A student reading well above grade level may find themselves bored, whereas a student 
reading below grade level may find it impossible to generate a high-quality self-explanation 
about the content. Thus, targeting tasks that match a students’ current reading skill may have 
positive effects for both motivational and learning outcomes. Reading comprehension research 
indicates that matching texts to students’ current needs benefits learning (Stanovich, 1986). 
However, given the limited use of CBLEs for ill-defined domains such as reading and writing, 
there is not a strong body of evidence to confirm the effects of automated text selection on 
learners’ perceptions, behaviors, or learning outcomes. 

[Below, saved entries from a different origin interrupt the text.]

-- ==== Sys2Proof/Laws/State.lean ====
section
/-! SUPPORT. What each update of State leaves alone, one lemma per field: no later proof unfolds a record update. -/
namespace Sys2Proof.Machine

-- One theorem at a time, so that the package as one text compiles within its memory limit.
set_option Elab.async false

variable {s : State}

/-! `regSet` changes `regs`. -/
@[simp] theorem regSet_variant {k : Nat} {v : Word} : (regSet s k v).variant = s.variant := rfl
@[simp] theorem regSet_stepB0 {k : Nat} {v : Word} : (regSet s k v).stepB0 = s.stepB0 := rfl
@[simp] theorem regSet_now {k : Nat} {v : Word} : (regSet s k v).now = s.now := rfl
@[simp] theorem regSet_free {k : Nat} {v : Word} : (regSet s k v).free = s.free := rfl
@[simp] theorem regSet_ctrs {k : Nat} {v : Word} : (regSet s k v).ctrs = s.ctrs := rfl
@[simp] theorem regSet_ctrRc {k : Nat} {v : Word} : (regSet s k v).ctrRc = s.ctrRc := rfl
@[simp] theorem regSet_srcs {k : Nat} {v : Word} : (regSet s k v).srcs = s.srcs := rfl
@[simp] theorem regSet_lastRead {k : Nat} {v : Word} : (regSet s k v).lastRead = s.lastRead := rfl
@[simp] theorem regSet_ports {k : Nat} {v : Word} : (regSet s k v).ports = s.ports := rfl
@[simp] theorem regSet_tolger {k : Nat} {v : Word} : (regSet s k v).tolger = s.tolger := rfl
@[simp] theorem regSet_domains {k : Nat} {v : Word} : (regSet s k v).domains = s.domains := rfl
@[simp] theorem regSet_topo {k : Nat} {v : Word} : (regSet s k v).topo = s.topo := rfl
@[simp] theorem regSet_comb {k : Nat} {v : Word} : (regSet s k v).comb = s.comb := rfl
@[simp] theorem regSet_sched {k : Nat} {v : Word} : (regSet s k v).sched = s.sched := rfl
@[simp] theorem regSet_tuns {k : Nat} {v : Word} : (regSet s k v).tuns = s.tuns := rfl
@[simp] theorem regSet_brg {k : Nat} {v : Word} : (regSet s k v).brg = s.brg := rfl
@[simp] theorem regSet_cmd {k : Nat} {v : Word} : (regSet s k v).cmd = s.cmd := rfl
@[simp] theorem regSet_deep {k : Nat} {v : Word} : (regSet s k v).deep = s.deep := rfl
@[simp] theorem regSet_lt {k : Nat} {v : Word} : (regSet s k v).lt = s.lt := rfl
@[simp] theorem regSet_diag {k : Nat} {v : Word} : (regSet s k v).diag = s.diag := rfl
@[simp] theorem regSet_time {k : Nat} {v : Word} : (regSet s k v).time = s.time := rfl
@[simp] theorem regSet_otp {k : Nat} {v : Word} : (regSet s k v).otp = s.otp := rfl
@[simp] theorem regSet_trig {k : Nat} {v : Word} : (regSet s k v).trig = s.trig := rfl
@[simp] theorem regSet_trims {k : Nat} {v : Word} : (regSet s k v).trims = s.trims := rfl
@[simp] theorem regSet_tcp {k : Nat} {v : Word} : (regSet s k v).tcp = s.tcp := rfl
@[simp] theorem regSet_svcSink {k : Nat} {v : Word} : (regSet s k v).svcSink = s.svcSink := rfl
@[simp] theorem regSet_pdTables {k : Nat} {v : Word} : (regSet s k v).pdTables = s.pdTables := rfl
@[simp] theorem regSet_proxies {k : Nat} {v : Word} : (regSet s k v).proxies = s.proxies := rfl
@[simp] theorem regSet_svcDev {k : Nat} {v : Word} : (regSet s k v).svcDev = s.svcDev := rfl
@[simp] theorem regSet_heads {k : Nat} {v : Word} : (regSet s k v).heads = s.heads := rfl
@[simp] theorem regSet_timings {k : Nat} {v : Word} : (regSet s k v).timings = s.timings := rfl
@[simp] theorem regSet_tols {k : Nat} {v : Word} : (regSet s k v).tols = s.tols := rfl
@[simp] theorem regSet_dpLine {k : Nat} {v : Word} : (regSet s k v).dpLine = s.dpLine := rfl
@[simp] theorem regSet_eths {k : Nat} {v : Word} : (regSet s k v).eths = s.eths := rfl
@[simp] theorem regSet_etm {k : Nat} {v : Word} : (regSet s k v).etm = s.etm := rfl
@[simp] theorem regSet_hostIf {k : Nat} {v : Word} : (regSet s k v).hostIf = s.hostIf := rfl
@[simp] theorem regSet_efuses {k : Nat} {v : Word} : (regSet s k v).efuses = s.efuses := rfl
@[simp] theorem regSet_nurse {k : Nat} {v : Word} : (regSet s k v).nurse = s.nurse := rfl
@[simp] theorem regSet_tests {k : Nat} {v : Word} : (regSet s k v).tests = s.tests := rfl
@[simp] theorem regSet_img {k : Nat} {v : Word} : (regSet s k v).img = s.img := rfl
@[simp] theorem regSet_nor {k : Nat} {v : Word} : (regSet s k v).nor = s.nor := rfl
@[simp] theorem regSet_supplyHold {k : Nat} {v : Word} : (regSet s k v).supplyHold = s.supplyHold := rfl
@[simp] theorem regSet_pending {k : Nat} {v : Word} : (regSet s k v).pending = s.pending := rfl

/-! `wr` changes `regs`. -/
@[simp] theorem wr_variant {f : Fld} {x : Nat} : (wr f x s).variant = s.variant := rfl
@[simp] theorem wr_stepB0 {f : Fld} {x : Nat} : (wr f x s).stepB0 = s.stepB0 := rfl
@[simp] theorem wr_now {f : Fld} {x : Nat} : (wr f x s).now = s.now := rfl
@[simp] theorem wr_free {f : Fld} {x : Nat} : (wr f x s).free = s.free := rfl
@[simp] theorem wr_ctrs {f : Fld} {x : Nat} : (wr f x s).ctrs = s.ctrs := rfl
@[simp] theorem wr_ctrRc {f : Fld} {x : Nat} : (wr f x s).ctrRc = s.ctrRc := rfl
@[simp] theorem wr_srcs {f : Fld} {x : Nat} : (wr f x s).srcs = s.srcs := rfl
@[simp] theorem wr_lastRead {f : Fld} {x : Nat} : (wr f x s).lastRead = s.lastRead := rfl
@[simp] theorem wr_ports {f : Fld} {x : Nat} : (wr f x s).ports = s.ports := rfl
@[simp] theorem wr_tolger {f : Fld} {x : Nat} : (wr f x s).tolger = s.tolger := rfl
@[simp] theorem wr_domains {f : Fld} {x : Nat} : (wr f x s).domains = s.domains := rfl
@[simp] theorem wr_topo {f : Fld} {x : Nat} : (wr f x s).topo = s.topo := rfl
@[simp] theorem wr_comb {f : Fld} {x : Nat} : (wr f x s).comb = s.comb := rfl
@[simp] theorem wr_sched {f : Fld} {x : Nat} : (wr f x s).sched = s.sched := rfl
@[simp] theorem wr_tuns {f : Fld} {x : Nat} : (wr f x s).tuns = s.tuns := rfl
@[simp] theorem wr_brg {f : Fld} {x : Nat} : (wr f x s).brg = s.brg := rfl
@[simp] theorem wr_cmd {f : Fld} {x : Nat} : (wr f x s).cmd = s.cmd := rfl
@[simp] theorem wr_deep {f : Fld} {x : Nat} : (wr f x s).deep = s.deep := rfl
@[simp] theorem wr_lt {f : Fld} {x : Nat} : (wr f x s).lt = s.lt := rfl
@[simp] theorem wr_diag {f : Fld} {x : Nat} : (wr f x s).diag = s.diag := rfl
@[simp] theorem wr_time {f : Fld} {x : Nat} : (wr f x s).time = s.time := rfl
@[simp] theorem wr_otp {f : Fld} {x : Nat} : (wr f x s).otp = s.otp := rfl
@[simp] theorem wr_trig {f : Fld} {x : Nat} : (wr f x s).trig = s.trig := rfl
@[simp] theorem wr_trims {f : Fld} {x : Nat} : (wr f x s).trims = s.trims := rfl
@[simp] theorem wr_tcp {f : Fld} {x : Nat} : (wr f x s).tcp = s.tcp := rfl
@[simp] theorem wr_svcSink {f : Fld} {x : Nat} : (wr f x s).svcSink = s.svcSink := rfl
@[simp] theorem wr_pdTables {f : Fld} {x : Nat} : (wr f x s).pdTables = s.pdTables := rfl
@[simp] theorem wr_proxies {f : Fld} {x : Nat} : (wr f x s).proxies = s.proxies := rfl
@[simp] theorem wr_svcDev {f : Fld} {x : Nat} : (wr f x s).svcDev = s.svcDev := rfl
@[simp] theorem wr_heads {f : Fld} {x : Nat} : (wr f x s).heads = s.heads := rfl
@[simp] theorem wr_timings {f : Fld} {x : Nat} : (wr f x s).timings = s.timings := rfl
@[simp] theorem wr_tols {f : Fld} {x : Nat} : (wr f x s).tols = s.tols := rfl
@[simp] theorem wr_dpLine {f : Fld} {x : Nat} : (wr f x s).dpLine = s.dpLine := rfl
@[simp] theorem wr_eths {f : Fld} {x : Nat} : (wr f x s).eths = s.eths := rfl
@[simp] theorem wr_etm {f : Fld} {x : Nat} : (wr f x s).etm = s.etm := rfl
@[simp] theorem wr_hostIf {f : Fld} {x : Nat} : (wr f x s).hostIf = s.hostIf := rfl
@[simp] theorem wr_efuses {f : Fld} {x : Nat} : (wr f x s).efuses = s.efuses := rfl
@[simp] theorem wr_nurse {f : Fld} {x : Nat} : (wr f x s).nurse = s.nurse := rfl
@[simp] theorem wr_tests {f : Fld} {x : Nat} : (wr f x s).tests = s.tests := rfl
@[simp] theorem wr_img {f : Fld} {x : Nat} : (wr f x s).img = s.img := rfl
@[simp] theorem wr_nor {f : Fld} {x : Nat} : (wr f x s).nor = s.nor := rfl
@[simp] theorem wr_supplyHold {f : Fld} {x : Nat} : (wr f x s).supplyHold = s.supplyHold := rfl
@[simp] theorem wr_pending {f : Fld} {x : Nat} : (wr f x s).pending = s.pending := rfl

Although the research in automated text adaptivity is limited, there is a large body of 
work on more general task adaptivity that selects the next task in instruction or practice based on 
some aspect of the student model such as their knowledge, affect, or effort (see Aleven, 
McLaughlin, Glenn, & Koedinger, 2016). Adapting the task has positive impacts as compared to 
random or uniform instruction (d = ~0.75; Van Lehn, 2011). Adapting the task based on readers’ 


2 66 


current knowledge or skill level affords the opportunity to target a students’ “edge”. Consistent 
with the cognitive notion of desirable difficulties (Bjork, 1994) as well as Vygotsky’s zone of 
proximal development (ZPD; Vygotsky, 1978, 1981), tasks that are targeted toward learners’ 
current abilities will be more effective than those that are too difficult or too easy. The desirable 


difficulties framework emphasizes that learning emerges from effortful processing. 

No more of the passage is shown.